Такие разговоры сменили недавний восторг. Улицы гудели, и везде, где собиралось больше двух человек, беседа неизбежно сворачивала на одно и то же: эка нас одурачили!
За несколько дней поток к гробу Петра Фёдоровича заметно вырос. Подальше от греха Екатерина приказала прекратить прощание и поскорее похоронить покойного прямо в монастыре, а место закрыть для посещений.
Гроб неловко, со стуком опустили в свежевырытую могилу, крышка ударилась о земляную стенку, приоткрылась, и из-под неё безвольно выпросталась рука государя. Точно он продолжал цепляться за жизнь. Это почли дурным знаком. Поправлять ничего не стали и поспешно закидали землёй. В пол часовни вмонтировали плиту без всяких надписей — де позже сделаем. Читай: никогда. И поторопились разойтись.
Однако назавтра стена часовни украсилась размашистой дегтярной надписью: «Мои убийцы среди вас!» Сама по себе она ничего не значила, но наделала много шуму.
Распространился слух, будто «умученный от нехристей» государь пророчествует, и, если приложить ухо к его плите, можно услышать имя суженого. Привлечённые вздорными посулами, в монастырь устремились целые толпы незамужних барышень. Они шли на неслыханные дерзости — выбили окно и с охапками цветов проникали внутрь. Монахи гоняли их мётлами, но, как сказал преосвященный, на каждую дуру стражи не напасёшься.
Культ убиенного императора в считаные дни охватил столицу и представлялся Екатерине очень опасным.
— Чтобы вернуть мою популярность, меня следует задушить, — мрачно шутила она.
В полках то и дело закручивались водовороты споров, быстро доходивших до стычек. Ситуация балансировала на грани взрыва.
Протрезвевший, а вернее, насильно приведённый в чувства Гришан подал хорошую идею.
— Их надо спровоцировать, — сказал он как-то вечером, сидя в гостиной у императрицы в компании нескольких друзей, Брюсши и ещё пары абсолютно безобидных по причине крайней глупости дам. — Следует вскрыть нарыв раньше, чем гной растечётся. Мы вызовем одно-два мелких выступления в полках, подавим и для примера крепко накажем зачинщиков. Думаю, это многих окоротит.
Екатерина кивнула.
— Совет недурен. Только кто возьмётся?
— Я, да Леха, да Гриц, — пожал плечами Орлов. — Как обычно. У тебя есть кто-то ещё?
Его простота иногда граничила с наглостью.
— Друг мой, у меня теперь есть вся Россия, — мягко напомнила ему государыня.
Гришан только хохотнул.
— Ну иди, поищи по всей Руси-матушке ещё дураков таскать для тебя каштаны из огня.
Като хотела обидеться, но Гришан уже отвлёкся и начал излагать приятелям детали плана.

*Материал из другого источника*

/-- The checks of R145 pass for at most 16 stages in their ranges, of an OFF link that is set up. -/
theorem rampSetChecks_pass {l : LinkNo} {stages : List Stage} {s : State} (hoff : (s.link l).state = .off)
    (hsetUp : (s.link l).setUp = true) (hlen : stages.length ≤ 16)
    (hstages : stagesOf (rampSetBytes l stages) = stages)
    (hrange : ∀ st ∈ stages, st.inRange (s.link l).settings.rate) (hsum : (stages.map Stage.duration).sum ≤ 10000000) :
    firstFailing (rampSetChecks (rampSetBytes l stages) s) = none := by
  have hlink := rampSetBytes_link l stages
  have hstage : ∀ st ∈ stages, ∀ c ∈ stageChecks (s.link l).settings.rate st, c.1 = false := by
    intro st hst
    obtain ⟨hrate, hrate', hduration, hduration'⟩ := hrange st hst
    simp only [stageChecks, List.forall_mem_cons, Bool.or_eq_false_iff, decide_eq_false_iff_not, List.not_mem_nil,
      false_implies, implies_true, and_true]
    omega
  simp only [firstFailing_eq_none_iff, rampSetChecks, linkAt_of_byteAt hlink, hlink, rampSetBytes_count l hlen, hstages,
    hoff, hsetUp, List.forall_mem_append, List.forall_mem_cons, List.forall_mem_flatMap, List.not_mem_nil,
    false_implies, implies_true, decide_eq_false_iff_not, not_le, not_lt, reduceCtorEq, not_false_eq_true,
    Bool.not_true, and_true]
  exact ⟨⟨⟨l.2, hlen⟩, hstage⟩, hsum⟩

theorem exec_rampSet_of_inRange {l : LinkNo} {stages : List Stage} {s : State} (hs : s.serves)
    (hoff : (s.link l).state = .off) (hsetUp : (s.link l).setUp = true) (hlen : stages.length ≤ 16)
    (hrange : ∀ st ∈ stages, st.inRange (s.link l).settings.rate) (hsum : (stages.map Stage.duration).sum ≤ 10000000)
    (hcommitted : (s.link l).settings.rate ≤ 100000) :
    exec (.rampSet (rampSetBytes l stages)) s =
      .next (answersDone 0x21 (s.modLink l fun k => { k with ramp := stages })) := by
  have hstages : stagesOf (rampSetBytes l stages) = stages := stagesOf_rampSetBytes l hlen fun st hst => by
    obtain ⟨-, hrate, -, hduration⟩ := hrange st hst
    omega
  have hfits : reqRampSet.fits (rampSetBytes l stages) = true := by
    simp only [reqRampSet, rampFits, rampSetBytes_count l hlen]
    simp [rampSetBytes]
    omega
  have hjudge : reqRampSet.judge (rampSetBytes l stages) s =
      answerDone (s.modLink l fun k => { k with ramp := stages }) := by
    dsimp only [reqRampSet]
    rw [checked_of_passes _ (rampSetChecks_pass hoff hsetUp hlen hstages hrange hsum),
      linkAt_of_byteAt (rampSetBytes_link l stages), hstages]
  exact congrArg Host.Outcome.next (takeRequest_done hs hfits hjudge)

/-- Settles O23: the parameters read back, so the checks of R129 and R145 pass and the values sent are those written. -/
theorem linkSettingsAreWritten : Obligations.LinkSettingsAreWritten := by
  intro l s hs hoff
  refine ⟨fun out clear campus high low rate burst hcampus hcampus' hhigh hhigh' hlow hrate hrate' hburst hburst'
    hramp => ?setup, fun stages hlen hrange hsum hcommitted hsetUp => ?ramp⟩
  case setup =>
    exact exec_linkSetup_of_inRange (v := ⟨out, clear, campus, high, low, rate, burst⟩) hs hoff
      ⟨hcampus, hcampus', hhigh, hhigh', hlow, hrate, hrate', hburst, hburst'⟩ hramp
  case ramp => exact exec_rampSet_of_inRange hs hoff hsetUp hlen hrange hsum hcommitted

/-! ### READ_LINK and READ_LINK_CHANGES (R140, R147) -/

/-- READ_LINK answers the part it names (R147). -/
theorem exec_readLink_of_part {l : LinkNo} {part : Byte} {s : State} (hs : s.reads) (hpart : part.toNat ≤ 1) :
    exec (.readLink (bytesOfNat 1 l.1 ++ [part])) s =
      .next (answersData 0x24 (if part.toNat = 0 then linkData l (s.link l) else rampData l (s.link l)) s) := by
  have hlink : byteAt (bytesOfNat 1 l.1 ++ [part]) 0 = l.1 := byteAt_front _ _ (by omega)
  have hbyte : byteAt (bytesOfNat 1 l.1 ++ [part]) 1 = part.toNat := rfl
  have hjudge : reqReadLink.judge (bytesOfNat 1 l.1 ++ [part]) s =
      answerBytes (if part.toNat = 0 then linkData l (s.link l) else rampData l (s.link l)) s := by
    dsimp only [reqReadLink]
    rw [checked_cons_of_passes _ _ _ (by rw [hlink]; simp),
      checked_cons_of_passes _ _ _ (by rw [hbyte]; simpa using hpart), checked_nil, linkAt_of_byteAt hlink, hbyte]
  exact congrArg Host.Outcome.next (takeRequest_data hs (by decide) (by simp [reqReadLink]) hjudge)

/-- Settles O25: each reading request is answered with the data of its table, here written out field by field. -/
theorem linkReadsAnswer : Obligations.LinkReadsAnswer := by
  intro l s hs
  refine ⟨?link, ?ramp, ?changes⟩
  case link =>
    rw [exec_readLink_of_part hs (by decide)]
    simp only [linkData, LinkSettings.encoded, List.append_assoc]
    rfl
  case ramp => exact exec_readLink_of_part hs (by decide)
  case changes =>
    exact congrArg Host.Outcome.next
      (takeRequest_data (t := { s with linkChanges := [] }) hs (by decide) (by rfl) rfl)

end Sys2Proof.Machine
end

section
/-! SUPPORT. Links start, drain and stop (R86, R87, R102, R132 to R134): what the items that a stop NOW cancels take
from their lanes and slots, and the notices that come of it. -/

namespace Sys2Proof.Machine

/-! ### Notices that follow from the members raised -/

/-- Two sets with the same members are the same. -/
theorem set_ext_getLsbD {w : Nat} {x y : BitVec w} (h : ∀ i : Fin w, x.getLsbD i.1 = true ↔ y.getLsbD i.1 = true) :
    x = y :=
  BitVec.eq_of_getLsbD_eq fun i hi => Bool.eq_iff_iff.2 (h ⟨i, hi⟩)

/-- The raisings of a kind determine what becomes of it. -/
theorem Notice.raisedFor_unique {n a b : Notice} {r : NoticeMember → Prop} (ha : n.raisedFor a r)
    (hb : n.raisedFor b r) : a = b := by
  obtain ⟨enabled, attention, pending, outs, ins, triggers, links⟩ := ha
  obtain ⟨enabled', attention', pending', outs', ins', triggers', links'⟩ := hb
  obtain ⟨⟩ := a
  obtain ⟨⟩ := b
  simp only [Notice.mk.injEq]
  exact ⟨Bool.eq_iff_iff.2 (pending.trans pending'.symm), enabled.trans enabled'.symm, attention.trans attention'.symm,
    set_ext_getLsbD fun i => (outs i).trans (outs' i).symm, set_ext_getLsbD fun i => (ins i).trans (ins' i).symm,
    set_ext_getLsbD fun j => (triggers j).trans (triggers' j).symm,
    set_ext_getLsbD fun l => (links l).trans (links' l).symm⟩

/-- A kind raised for streams alone keeps its other sets. -/
theorem Notice.raisedFor.of_streams {a b : Notice} {r : NoticeMember → Prop} (h : a.raisedFor b r)
    (ht : ∀ j, ¬ r (.trigger j)) (hl : ∀ l, ¬ r (.link l)) :
    b = { a with pending := b.pending, outs := b.outs, ins := b.ins } := by
  obtain ⟨enabled, attention, -, -, -, triggers, links⟩ := h
  obtain ⟨⟩ := b
  simp only [Notice.mk.injEq, true_and]
  exact ⟨enabled, attention, set_ext_getLsbD fun j => (triggers j).trans (by simp [ht]),
    set_ext_getLsbD fun l => (links l).trans (by simp [hl])⟩

/-- A kind raised for one member. -/
theorem State.raisesExactly.get_of_one {s t : State} {r : NoticeKind → NoticeMember → Prop} (h : s.raisesExactly t r)
    {k : NoticeKind} {m : NoticeMember} (hr : ∀ x, r k x ↔ x = m) :
    t.notices.get k.number = (s.notices.get k.number).raised m := by
  have hone : r k = (· = m) := funext fun x => propext (hr x)
  exact Notice.raisedFor_unique (hone ▸ h k) (Notice.raised_raisedFor _ m)

/-- A kind raised for nothing. -/
theorem State.raisesExactly.get_of_none {s t : State} {r : NoticeKind → NoticeMember → Prop} (h : s.raisesExactly t r)
    {k : NoticeKind} (hr : ∀ x, ¬ r k x) : t.notices.get k.number = s.notices.get k.number :=
  Notice.raisedFor_unique (h k) (Notice.raisedFor_refl _ hr)

/-- Every number is a kind's (Table 10-5). -/
theorem NoticeKind.exists_number (m : Fin 15) : ∃ k : NoticeKind, k.number = m := by
  have hall : ∀ m : Fin 15, m ∈ [NoticeKind.keyReady, .loadFailed, .rekeyDue, .switched, .stalled, .slotFreed,
      .peerSwitched, .integrityAlert, .triggerFired, .triggerFault, .linkChange, .linkStopped, .keyStoreError,
      .lanesDegraded, .alarm].map NoticeKind.number := by decide
  obtain ⟨k, -, h⟩ := List.mem_map.1 (hall m)
  exact ⟨k, h⟩

/-! ### Items that leave a slot (R11, R14) -/

/-- How many of the items reference a slot. -/
def referencing (items : List Item) (d : Dir) (i : StreamNo) (k : SlotNo) : Nat :=
  (items.filter fun it => it.reference == some (d, i, k)).length

theorem referencing_cons (it : Item) (items : List Item) (d : Dir) (i : StreamNo) (k : SlotNo) :
    referencing (it :: items) d i k = referencing [it] d i k + referencing items d i k := by
  rw [referencing, ← List.singleton_append, List.filter_append, List.length_append]
  rfl

theorem referencing_singleton (it : Item) (d : Dir) (i : StreamNo) (k : SlotNo) :
    referencing [it] d i k = if it.reference = some (d, i, k) then 1 else 0 := by
  by_cases h : it.reference = some (d, i, k) <;> simp [referencing, h]

/-- Where `a` items have not emptied a slot with `c` in flight, `b` more do so by what is left of `c`. -/
theorem freed_after_others {draining : Prop} {c a b : Nat} (h : ¬ (draining ∧ 0 < a ∧ c ≤ a)) :
    (draining ∧ 0 < a + b ∧ c ≤ a + b) ↔ (draining ∧ 0 < b ∧ c - a ≤ b) := by
  refine and_congr_right fun hdraining => ?_
  have : ¬ (0 < a ∧ c ≤ a) := fun hlast => h ⟨hdraining, hlast⟩
  omega

/-! ### Outbound slots that items leave -/

/-- Of `n` items that leave the slot, one is the last of its DRAINING (R14). -/
abbrev OutSlot.freedBy (n : Nat) (sl : OutSlot) : Prop := sl.state = .draining ∧ 0 < n ∧ sl.inFlight ≤ n

/-- An outbound slot that `n` items have left. -/
def OutSlot.itemsLeft (n : Nat) (sl : OutSlot) : OutSlot :=
  if sl.freedBy n then sl.emptied else { sl with inFlight := sl.inFlight - n }

theorem OutSlot.itemsLeft_of_freed {n : Nat} {sl : OutSlot} (h : sl.freedBy n) :
    sl.itemsLeft n = OutSlot.empty sl.lastLoad := if_pos h

theorem OutSlot.itemsLeft_of_not_freed {n : Nat} {sl : OutSlot} (h : ¬ sl.freedBy n) :
    sl.itemsLeft n = { sl with inFlight := sl.inFlight - n } := if_neg h

@[simp] theorem OutSlot.itemsLeft_zero (sl : OutSlot) : sl.itemsLeft 0 = sl :=
  OutSlot.itemsLeft_of_not_freed fun ⟨_, h, _⟩ => h.false

/-- A slot that some of the items have emptied is not DRAINING for the others. -/
theorem OutSlot.freedBy_add (sl : OutSlot) (a b : Nat) :
    sl.freedBy (a + b) ↔ sl.freedBy a ∨ (sl.itemsLeft a).freedBy b := by
  by_cases h : sl.freedBy a
  · exact iff_of_true ⟨h.1, by omega, by omega⟩ (.inl h)
  · rw [OutSlot.itemsLeft_of_not_freed h, or_iff_right h]
    exact freed_after_others h

theorem OutSlot.itemsLeft_add (sl : OutSlot) (a b : Nat) : sl.itemsLeft (a + b) = (sl.itemsLeft a).itemsLeft b := by
  by_cases h : sl.freedBy a
  · rw [OutSlot.itemsLeft_of_freed ((sl.freedBy_add a b).2 (.inl h)), OutSlot.itemsLeft_of_freed h,
      OutSlot.itemsLeft_of_not_freed (by rintro ⟨h, -⟩; cases h)]
    simp [OutSlot.empty]
  · rw [OutSlot.itemsLeft_of_not_freed h]
    exact if_congr (freed_after_others h) rfl (by rw [Nat.sub_sub])

/-- What one item takes from its slot (R11, R14); the notice is beside the streams. -/
theorem outItemLeft_outStream (i j : StreamNo) (k : SlotNo) (s : State) :
    (outItemLeft i k s).outStream j = (s.modOutSlot i k (OutSlot.itemsLeft 1)).outStream j := by
  unfold outItemLeft
  dsimp only
  split
  next h =>
    rw [raise_outStream, State.modOutSlot_congr (g := OutSlot.itemsLeft 1)]
    exact (OutSlot.itemsLeft_of_freed ⟨h.1, one_pos, h.2⟩).symm
  next h =>
    rw [State.modOutSlot_congr (g := OutSlot.itemsLeft 1)]
    exact (OutSlot.itemsLeft_of_not_freed fun ⟨hd, _, hl⟩ => h ⟨hd, hl⟩).symm

theorem outItemLeft_outSlot (i j : StreamNo) (k m : SlotNo) (s : State) :
    (outItemLeft i k s).outSlot j m = if j = i ∧ m = k then (s.outSlot i k).itemsLeft 1 else s.outSlot j m := by
  rw [State.outSlot, outItemLeft_outStream]
  exact outSlot_modOutSlot i j k m _ s

theorem outItemLeft_raisesExactly (i : StreamNo) (k : SlotNo) (s : State) :
    s.raisesExactly (outItemLeft i k s) fun n m => n = .slotFreed ∧ m = .outStream i ∧ (s.outSlot i k).freedBy 1 := by
  unfold outItemLeft
  dsimp only
  split
  next h =>
    have hfreed : (s.outSlot i k).freedBy 1 := ⟨h.1, one_pos, h.2⟩
    exact State.raisesExactly_congr (raise_raisesExactly _ _ (s.modOutSlot i k OutSlot.emptied))
      fun _ _ => ⟨fun ⟨hn, hm⟩ => ⟨hn, hm, hfreed⟩, fun ⟨hn, hm, _⟩ => ⟨hn, hm⟩⟩
  next h => exact State.raisesExactly_of_notices rfl fun _ _ ⟨_, _, hd, _, hl⟩ => h ⟨hd, hl⟩

/-! ### Inbound slots that items leave -/

/-- Of `n` items that leave the slot, one is the last of its DRAINING (R14). -/
abbrev InSlot.freedBy (n : Nat) (sl : InSlot) : Prop := sl.state = .draining ∧ 0 < n ∧ sl.inFlight ≤ n

/-- An inbound slot that `n` items have left. -/
def InSlot.itemsLeft (n : Nat) (sl : InSlot) : InSlot :=
  if sl.freedBy n then sl.emptied else { sl with inFlight := sl.inFlight - n }

theorem InSlot.itemsLeft_of_freed {n : Nat} {sl : InSlot} (h : sl.freedBy n) :
    sl.itemsLeft n = InSlot.empty sl.lastLoad := if_pos h

theorem InSlot.itemsLeft_of_not_freed {n : Nat} {sl : InSlot} (h : ¬ sl.freedBy n) :
    sl.itemsLeft n = { sl with inFlight := sl.inFlight - n } := if_neg h

@[simp] theorem InSlot.itemsLeft_zero (sl : InSlot) : sl.itemsLeft 0 = sl :=
  InSlot.itemsLeft_of_not_freed fun ⟨_, h, _⟩ => h.false

/-- A slot that some of the items have emptied is not DRAINING for the others. -/
theorem InSlot.freedBy_add (sl : InSlot) (a b : Nat) :
    sl.freedBy (a + b) ↔ sl.freedBy a ∨ (sl.itemsLeft a).freedBy b := by
  by_cases h : sl.freedBy a
  · exact iff_of_true ⟨h.1, by omega, by omega⟩ (.inl h)
  · rw [InSlot.itemsLeft_of_not_freed h, or_iff_right h]
    exact freed_after_others h

theorem InSlot.itemsLeft_add (sl : InSlot) (a b : Nat) : sl.itemsLeft (a + b) = (sl.itemsLeft a).itemsLeft b := by
  by_cases h : sl.freedBy a
  · rw [InSlot.itemsLeft_of_freed ((sl.freedBy_add a b).2 (.inl h)), InSlot.itemsLeft_of_freed h,
      InSlot.itemsLeft_of_not_freed (by rintro ⟨h, -⟩; cases h)]
    simp [InSlot.empty]
  · rw [InSlot.itemsLeft_of_not_freed h]
    exact if_congr (freed_after_others h) rfl (by rw [Nat.sub_sub])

Легче всех к мятежу оказалось подбить императорскую роту егерского полка, которой прежде командовал Пётр Фёдорович. Но ею дело не ограничилось. Утром двенадцатого июля полк почти в полном составе вышел из казарм и под барабанный бой с развёрнутыми знамёнами двинулся ко дворцу. На мосту через Мойку ему преградил дорогу жидкий пикет семёновцев, без дальних разговоров сброшенный в воду.
— Да здравствует Его Императорское Величество Павел Петрович! — кричали солдаты. — Смерть изменникам Орловым!
К огромному удивлению сторонников Екатерины, заколебался Измайловский, совсем недавно являвший чудеса преданности. Четыре его роты отказались слушать командиров и примкнули к мятежникам. Ими руководили премьер-майор Рославлев и капитан Ласунский.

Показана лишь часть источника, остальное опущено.